The Heartbleed bug affecting OpenSSL is a classic example of a bounds-checking vulnerability where data is read from beyond a buffer’s boundary due to missing input validation.

In this particular case, there are two vulnerable buffer reads. One of them is in file t1_lib.c and looks like this:

memcpy(bp, pl, payload);

Here, pl is a pointer variable that points into the data field of an ssl3_record_st struct, and payload is an integer variable containing a value read from that same buffer. The length of the data buffer is recorded in the length field of the same struct, but payload is not checked against this field, allowing an attacker to read beyond the boundary of the buffer by providing an artificially large value for payload.

In security terms, payload is tainted since it is read from untrusted input and not verified. There are many general-purpose security analyses that try to find cases such as this one where tainted values are used in sensitive positions such as a memcpy, but in the case of Heartbleed the dataflow involved in determining that payload ultimately stems from user input is quite difficult to track, and we are not aware of any off-the-shelf security analysis that would find the Heartbleed bug. (In response to the discovery of Heartbleed, Coverity extended their taint analysis to consider byte swapping operations as taint sources. Since reading payload from the buffer involves such an operation, their analysis can now find the vulnerability, which it previously was not able to do.)

Where general-purpose analyses fail, a domain-specific analysis is called for. In this example, we will show how to implement an analysis for spotting the pattern leading to the Heartbleed vulnerability in just a few lines of Semmle QL, and then generalize it to identify similar problematic patterns. While such a domain-specific analysis is generally of little use in identifying new, unknown vulnerabilities, it can be extremely useful in checking for additional instances of a known vulnerability.

Starting small

To begin with, let us write a QL query that identifies the concrete pattern explained above. That is, the query should find calls to memcpy where:

  1. The source of the copy operation (that is, the second argument to memcpy) is a pointer into the data buffer of an ssl3_record_st struct
  2. The length of the copy operation (that is, the third argument to memcpy) has not been compared to the length field of any ssl3_record_st struct

Approaching this task step-by-step, we start by writing a query that finds calls to memcpy:

import default

from FunctionCall fc
where fc.getTarget().getName().matches("%memcpy%")
select fc

Note that our definition of what constitutes a call to memcpy is quite generous: any call to a function whose name contains the string memcpy will do. This is because in some environments memcpy may be a macro resolving to an underlying function with a more complicated name.

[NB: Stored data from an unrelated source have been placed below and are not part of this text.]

-- ==== Sys2Proof/Machine/Objects.lean ====
section
/-! DEFINITION. Objects in the tiers: granules charged to owners, pools, pins, and what enters a shadow
(R147 to R151, R158, R176 to R183, R564). -/

namespace Sys2Proof.Machine

/-- Kind, owner and number of a handle (R102); kinds 1 index, 2 passage store, 3 table, 4 model, 5 grammar, 6 filter, 7 template. -/
def handleNumber (h : Nat) : Nat := bits h 15 0

/-- Header and body bytes of an object's content (R147). -/
def objLen (c : Content) : Nat := 64 + c.bytes.le 8 8

/-- The body length of a content (R147). -/
def bodyLen (c : Content) : Nat := c.bytes.le 8 8

/-- One part of a copy cut into granules: the granules it spans from `lo` up to `hi`, and the images of those that are listed.
A dense part's unlisted granules hold zeros; a sparse part consists of the listed ones alone. -/
structure Region where
  dense : Bool
  lo : Nat
  hi : Nat
  images : NMap (List Nat)
  deriving DecidableEq, Repr

/-- A map of lists with more values at a key. -/
def nadd (m : NMap (List Nat)) (k : Nat) (v : List Nat) : NMap (List Nat) := nset m k ((nget m k).getD [] ++ v)

/-- The granules of size g that cover bytes lo up to hi of an object. -/
def byteRegion (b : Bytes) (lo hi g : Nat) : Region :=
  ⟨true, lo / g, if hi ≤ lo then lo / g else ceilDiv hi g,
   b.foldl (fun m p => if lo ≤ p.1 && p.1 < hi then nadd m (p.1 / g) [p.1 % g, p.2.toNat] else m) []⟩

/-- An entry as numbers, to compare granule images. -/
def entryImage (e : IxEntry) : List Nat := [e.pid, e.line, e.toks, b2n e.husked] ++ e.attr.map (·.toNat) ++ e.vec ++ e.pq

/-- Records of a size laid end to end, in granules of size g. -/
def arrayRegion (size g : Nat) (l : List (List Nat)) : Region :=
  ⟨true, 0, ceilDiv (l.length * size) g, ((l.zipIdx).foldl (fun m p => nadd m (p.2 * size / g) p.1) [])⟩

/-- Pages of graph nodes, one 4 KiB page each (R208, R213). -/
def nodeRegion (nodes : NMap GraphNode) : Region :=
  ⟨false, 0, 0, nodes.map fun p => (p.1, entryImage { p.2.entry with husked := false } ++ [p.2.shard] ++ p.2.nbrs)⟩

/-- Navigation records of the levels of a graph, in granules of size g (R220). -/
def navRegion (d : IxDesc) (nodes : NMap GraphNode) (g : Nat) : Region :=
  let size := 256 + 64 * ceilDiv d.dim 64
  let top := topLevel nodes 8 1
  let recs := ((List.range top).map fun j => (levelNodes nodes (j + 1)).map fun n =>
    [n, j + 1] ++ match nget nodes n with | some g => (nget g.nav (j + 1)).getD [] ++ g.entry.vec | none => []).flatten
  arrayRegion size g recs

/-- PQ codes of the graph nodes, 32 bytes each by passage number (R208, R214). -/
def pqRegion (nodes : NMap GraphNode) : Region :=
  ⟨false, 0, 0, nodes.foldl (fun m p => nadd m (p.1 * 32 / 4096) (p.1 :: p.2.entry.pq)) []⟩

/-- The husk map: one bit per passage number below the capacity (R216). -/
def huskRegion (d : IxDesc) (nodes : NMap GraphNode) : Region :=
  ⟨true, 0, ceilDiv d.capacity 32768, nodes.foldl (fun m p => if p.2.entry.husked then nadd m (p.1 / 32768) [p.1] else m) []⟩

/-- The parts of a content that a tier holds (R179, R564): `t1` is the fit of its epoch. -/
def parts (kind tier t1 : Nat) (c : Content) : List Region :=
  let d := ixDesc c.bytes
  let size := ixEntrySize d
  let sprout := arrayRegion size 4096 (c.index.sprout.map entryImage)
  let flat (g : Nat) := arrayRegion size g (c.index.flat.map entryImage)
  let len := objLen c
  let empty : Region := ⟨false, 0, 0, []⟩
  if tier = 3 then
    byteRegion c.bytes 0 len 4096 ::
      (if kind = 1 then (if d.cls = 0 then [nodeRegion c.index.nodes, huskRegion d c.index.nodes, navRegion d c.index.nodes 4096] else [flat 4096]) ++
        [sprout] else [])
  else match kind with
  | 1 =>
    if tier = 1 then [if d.cls = 0 then navRegion d c.index.nodes 65536 else if t1 = 0 then empty else flat 65536]
    else [if d.cls = 0 then pqRegion c.index.nodes else if t1 = 0 then flat 4096 else empty,
          if d.cls = 0 then huskRegion d c.index.nodes else empty, sprout]
  | 3 =>
    let t := tblDesc c.bytes
    let s := tblStride t
    let split := 0x80 + t1 * s
    let rowsEnd := 0x80 + t.rows * s
    if tier = 1 then [byteRegion c.bytes 0 split 65536, byteRegion c.bytes rowsEnd (max rowsEnd len) 65536]
    else [byteRegion c.bytes split rowsEnd 4096]
  | 4 =>
    let m := modelDesc c.bytes
    if tier = m.tier + 1 then [byteRegion c.bytes m.wOff (m.wOff + m.wLen) (if tier = 1 then 65536 else 4096)] else [empty]
  | 2 => [empty]
  | _ => if tier = 1 then [byteRegion c.bytes 0 len 65536] else [empty]

/-- The image of page k of a part: an unlisted page of a dense part holds zeros, of a sparse one nothing. -/
def Region.page (r : Region) (k : Nat) : Option (List Nat) :=
  match nget r.images k with
  | some v => some v
  | none => if r.dense && r.lo ≤ k && k < r.hi then some [] else none

/-- The distinct copies of one part over several versions, as the images of their pages, and its pages of zeros that no version lists
(R151, R181). Versions share the granules that are equal: `per` pages make a granule, and one that differs is copied whole. -/
def distinct (per : Nat) (rs : List Region) : List (List Nat) × Nat :=
  let keys := (rs.map fun r => r.images.map (·.1)).flatten.eraseDups
  let granules := (keys.map (· / per)).eraseDups
  let copies (g : Nat) : List (List (Option (List Nat))) := (rs.map fun r => (List.range per).map fun i => r.page (g * per + i)).eraseDups
  let imgs := granules.flatMap fun g => (copies g).flatMap fun l => l.filterMap id
  let span := maxNat ((rs.filter (·.dense)).map fun r => r.hi - r.lo)
  let lo := (rs.filter (·.dense)).foldl (fun m r => min m r.lo) (2 ^ 64)
  let listed := sumNat (granules.map fun g => ((List.range per).filter fun i => lo ≤ g * per + i && g * per + i < lo + span).length)
  (imgs, span - listed)

/-- Pages of a granule of copy-on-write as a tier's parts are cut: T2's parts are cut into 4 KiB pages of 64 KiB granules (R151). -/
def granulePages (tier : Nat) : Nat := if tier = 2 then 16 else 1

/-- Stored bytes of a page that the compression engine makes of an image: 76 per stored line, 1 to 64 lines, all 64 for a page stored raw
(R177, R184, R185). -/
def storedBytes (raw : List (List Nat)) (image : List Nat) : Nat :=
  if raw.contains image then 76 * 64 else 76 * (1 + (Config.storedLines image - 1) % 64)

/-- What several versions of one part take: granules in T1, stored bytes in T2 and T3. -/
def partUse (raw : List (List Nat)) (tier : Nat) (rs : List Region) : Nat :=
  let (imgs, zeros) := distinct (granulePages tier) rs
  if tier = 1 then imgs.length + zeros else sumNat (imgs.map (storedBytes raw)) + zeros * storedBytes raw []

/-- The versions of an object that a tier holds, with their fits: every live epoch, and the shadow, in an upper tier only when it was copied from
a live epoch (R151, R564). -/
def Obj.versions (o : Obj) (tier : Nat) : List (Content × Nat) :=
  o.epochs.map (fun e => (e.content, e.t1)) ++
    match o.shadow, o.copied.bind o.epoch with
    | some c, some e => [(c, e.t1)]
    | some c, none => if tier = 3 then [(c, 0)] else []
    | none, _ => []

/-- The parts of an object in a tier, over its versions. -/
def Obj.regions (h tier : Nat) (o : Obj) : List (List Region) :=
  let lists := (o.versions tier).map fun v => parts (handleKind h) tier v.2 v.1
  (List.range (maxNat (lists.map (·.length)))).map fun i => lists.filterMap (·[i]?)

/-- What an object takes in a tier (R564). -/
def objUse (raw : List (List Nat)) (h tier : Nat) (o : Obj) : Nat := sumNat ((o.regions h tier).map (partUse raw tier))

/-- Granules of an owner's objects in a tier: 64 KiB in T1 and T2, 4 KiB of stored space in T3 (R175, R181). -/
def ownerUse (raw : List (List Nat)) (objs : NMap Obj) (owner tier : Nat) : Nat :=
  let n := sumNat ((objs.filter fun p => handleOwner p.1 == owner).map fun p => objUse raw p.1 tier p.2)
  if tier = 1 then n else ceilDiv n (if tier = 2 then 65536 else 4096)

/-- The page of a tier (R202). -/
def tierPage (t : Nat) : Nat := 0x010 + t

/-- Granules per MiB of a tier (R202). -/
def perMib (tier : Nat) : Nat := if tier = 3 then 256 else if tier = 0 then 256 else 16

/-- Granules that Q_o admits in a tier. -/
def Dev.quota (d : Dev) (tier owner : Nat) : Nat := d.inForce (pf (tierPage tier) (0x180 + 4 * owner)) * perMib tier

/-- The working pool P of T1 or T2 in MiB, from a reading of the quotas (R180). -/
def poolMib (d : Dev) (get : Nat → Nat) (tier : Nat) : Nat :=
  d.rg (pf (tierPage tier) 0x104) - d.rg (pf (tierPage tier) 0x108) - sumNat ((List.range 17).map fun o => get (pf (tierPage tier) (0x180 + 4 * o)))

/-- Active lanes of the two die-to-die links, 64 each until one is fenced with no spare lane left (R206). -/
def Dev.d2dLanes (d : Dev) : Nat :=
  sumNat ([0x0A4, 0x0A5].map fun p => 64 - ((d.fault.retired.filter fun r => r.1 == p).length - 4))

/-- The KV pool and the T2 working pool in granules (R180); a degraded die-to-die link offers its part of the T2 pool no more (R17, R206:
log 79). -/
def Dev.pool (d : Dev) (tier : Nat) : Nat :=
  if tier = 3 then 0 else if tier = 2 then poolMib d d.inForce tier * 16 * d.d2dLanes / 128 else poolMib d d.inForce tier * 16

/-- PF slots of the units of a type in the order of ADM_VIEW_SEL.TYPE (R59). -/
def unitSlots (u : Nat) : List Nat :=
  match u with
  | 0 => (List.range 102).map (0x100 + ·)
  | 1 => (List.range 18).map (0x170 + ·)
  | 2 => (List.range 34).map (0x190 + ·)
  | 3 => (List.range 9).map (0x1C0 + ·)
  | 4 => (List.range 5).map (0x1D0 + ·)
  | _ => []

/-- Unit type of a compute page, if it is one. -/
def unitType (p : Nat) : Option Nat := (List.range 5).find? fun u => (unitSlots u).contains p

/-- T0 of a unit of a type, in 4 KiB granules (R16). -/
def unitT0 (u : Nat) : Nat := [768, 768, 1024, 2048, 0].getD u 0

/-- Units of a type that hold an active index and run: A without the pool (R126). -/
def Dev.activeUnits (d : Dev) (u : Nat) : List Nat := (unitSlots u).filter fun p => (d.page p).active != 0xFFF && (d.page p).running

/-- Live epochs of models: contents (R339). -/
def modelEpochs (objs : NMap Obj) : List Content :=
  ((objs.filter fun p => handleKind p.1 == 4).map fun p => p.2.epochs.map (·.content)).flatten

/-- The distinct vocabularies of the resident model epochs (R360). -/
def vocabs (objs : NMap Obj) : List Vocab :=
  let vs := ((modelEpochs objs).filter fun c => (modelDesc c.bytes).vocLen != 0).map fun c => vocabOf c.bytes
  vs.foldl (fun acc v => if acc.any (·.ident == v.ident) then acc else acc ++ [v]) []

/-- Bytes of vocabulary copies in each active text engine (R360). -/
def vocabBytes (objs : NMap Obj) : Nat := sumNat ((vocabs objs).map vocabCharge)

/-- Row planes of a content's replicated table, in 4 KiB granules; 0 when the table is not replicated (R316). -/
def replica (h : Nat) (c : Content) : Nat :=
  let t := tblDesc c.bytes
  if handleKind h = 3 && t.rows * tblStride t ≤ 262144 then ceilDiv (t.rows * tblStride t) 4096 else 0

/-- 4 KiB granules of table replicas in each active matrix core (R276, R316). -/
def replicas (objs : NMap Obj) : Nat :=
  sumNat (objs.map fun p => sumNat (p.2.epochs.map fun e => replica p.1 e.content))

/-- A section of an object's bytes, offsets relative to it. -/
def section_ (b : Bytes) (off len : Nat) : Bytes :=
  (b.filter fun x => off ≤ x.1 && x.1 < off + len).map fun x => (x.1 - off, x.2)

/-- The pattern section of a model. -/
def patSection (c : Content) : Bytes := let m := modelDesc c.bytes; section_ c.bytes m.patOff m.patLen

/-- The distinct patterns of resident models: one content for each. -/
def residentPatterns (objs : NMap Obj) : List Content :=
  (((objs.filter fun p => handleKind p.1 == 4).map fun p =>
    p.2.epochs.foldl (fun acc e => if acc.any fun c => patSection c == patSection e.content then acc else acc ++ [e.content]) []).flatten)

/-- 4 KiB granules of T0 that the resident patterns fix on each matrix core: a pattern is held once, however many live epochs carry it
(R274, R413). -/
def patternFixed (objs : NMap Obj) : Nat := sumNat ((residentPatterns objs).map fun c => ceilDiv (pattern c.bytes).t0Fixed 4)

/-- 4 KiB granules of working copies in each text engine: one of every live epoch of a grammar, an allowed-token list and a template (R179,
R360; log 78). -/
def workingCopies (objs : NMap Obj) : Nat :=
  sumNat (objs.map fun p => if handleKind p.1 = 5 || handleKind p.1 = 7 then sumNat (p.2.epochs.map fun e => ceilDiv (objLen e.content) 4096) else 0)

/-- 4 KiB granules of object copies in each text engine (R182, R360). -/
def engineCopies (objs : NMap Obj) : Nat := ceilDiv (vocabBytes objs) 4096 + workingCopies objs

On an unpatched version of OpenSSL, this query finds 594 results, among them the two calls that we are interested in.

Next, we want to improve our query to return only those calls where the second argument points into the data field of an ssl3_record_st struct. A simple idea would be to try the following:

import default
 
from FunctionCall fc, Struct ssl3_record_st, Field data
where fc.getTarget().getName().matches("%memcpy%") and
      ssl3_record_st.hasName("ssl3_record_st") and
      data = ssl3_record_st.getAField() and data.hasName("data") and
      fc.getArgument(1) = data.getAnAccess()
select fc

We introduce a new variable ssl3_record_st representing the struct we are interested in and a field data representing its field of the same name. The additional conditions in the where clause simply bind these variables and make sure that the second argument of fc is a variable access referencing the data field.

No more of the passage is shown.